The figures of 15 and 25kW/m refer to the incident wave energy per meter of wave front at the location. This means for the lower figure the total energy available to the 20 meter wide collector is 15 X 20 = 300KW

The turbines on any plant are sized to suite the incident wave energy and the collector dimensions. The LIMPET plant is used as a test and development facility and as such the turbines are reconfigured at intervals to allow us to increase our knowledge of the OWC system. Recently the plant has been operating with a 250kW main turbine together with a 20kW research turbine. We are currently commencing a test programme where a new turbine will be tested in place of the existing 250kW turbine.

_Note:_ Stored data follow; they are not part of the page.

/-- A register write is refused for its form exactly where its form is wrong (R139). -/
theorem hostRegWrite_refuses_form {s : State} {size : Nat} {off : BitVec 12} {v : Word} :
    hostRegWrite s size off v = .refused .accessForm ↔ accessFormOk size off = false := by
  unfold hostRegWrite
  cases accessFormOk size off with
  | false => simp
  | true =>
    simp only [Bool.not_true, Bool.false_eq_true, if_false]
    split <;> simp

/-- A buffer-port read is never refused for its form. -/
theorem hostBufRead_not_accessForm {s : State} {a : Nat} : hostBufRead s a ≠ .refused .accessForm := by
  unfold hostBufRead
  split
  · simp
  split
  · split <;> simp
  · simp

/-- A buffer-port write is never refused for its form. -/
theorem hostBufWrite_not_accessForm {s : State} {a : Nat} {v : Byte} :
    hostBufWrite s a v ≠ .refused .accessForm := by
  unfold hostBufWrite
  split
  · simp
  split <;> simp

/-- Settles O53: the step is the host's event, and the event is refused for its form exactly where `accessFormOk`
says so. -/
theorem accessObligationRefusesForms : Obligations.AccessObligationRefusesForms := by
  intro s size off v a b rest ht
  simp only [step_host ht, ← accessFormOk_eq_false]
  exact ⟨hostRegRead_refuses_form, hostRegWrite_refuses_form, hostBufRead_not_accessForm,
    hostBufWrite_not_accessForm⟩

end Sys2Proof.Machine
end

The project in the Faroe Islands is currently on hold while the utility in the Faroes seeks funding for the demonstration plant.

David Gibb

I stand corrected.
I must admit this is a very impressive figure. If that much energy was available for every 20m stretch of coast this would seem to be able to power the world.

I assume there must be some sort of problem (eg that this is a particlualrly active area or more likely that it still a very expensive way of producing power) but then occasionally my cynicism turns out not to be justified.

Will you be mentioning this on the Devil's Kitchen blog?
Probably, although I have mentioned and linked to the LIMPET project more times than I'd care to remember! But it's good to get figures.

If you are interested, I happened to hear about the project when watching one of those Open University programmes on the Eastern Isles, about four or five years ago. At that time, the presenter said that it potentially produced enough electricity to power the entirety of the Highlands and Islands (which, sparsely populated though they are, I thought quite impressive).

I don't know, of course, whether this claim is true, but if Scotland's current power requirement is indeed 6,000MWs it doesn't seem too far-fetched.

The Faroes project that David Gibb mentioned had been on their site for sometime, but was essentially going to be build into the 300ft cliffs, rather than being the sort-of beach-like installation that the Islay one is.

The PDF Report on their site gives operating costs, etc. but they seem to be reasonable.

The problem is, as I pointed out some time ago, that our Environment Minister -- that arsehole, Miliband -- was totally unaware of this project even as recently as last September. Despite my linking to the project on his site, he still has not acknowledged its existence.


I have just written about it: would you care to check my assumptions?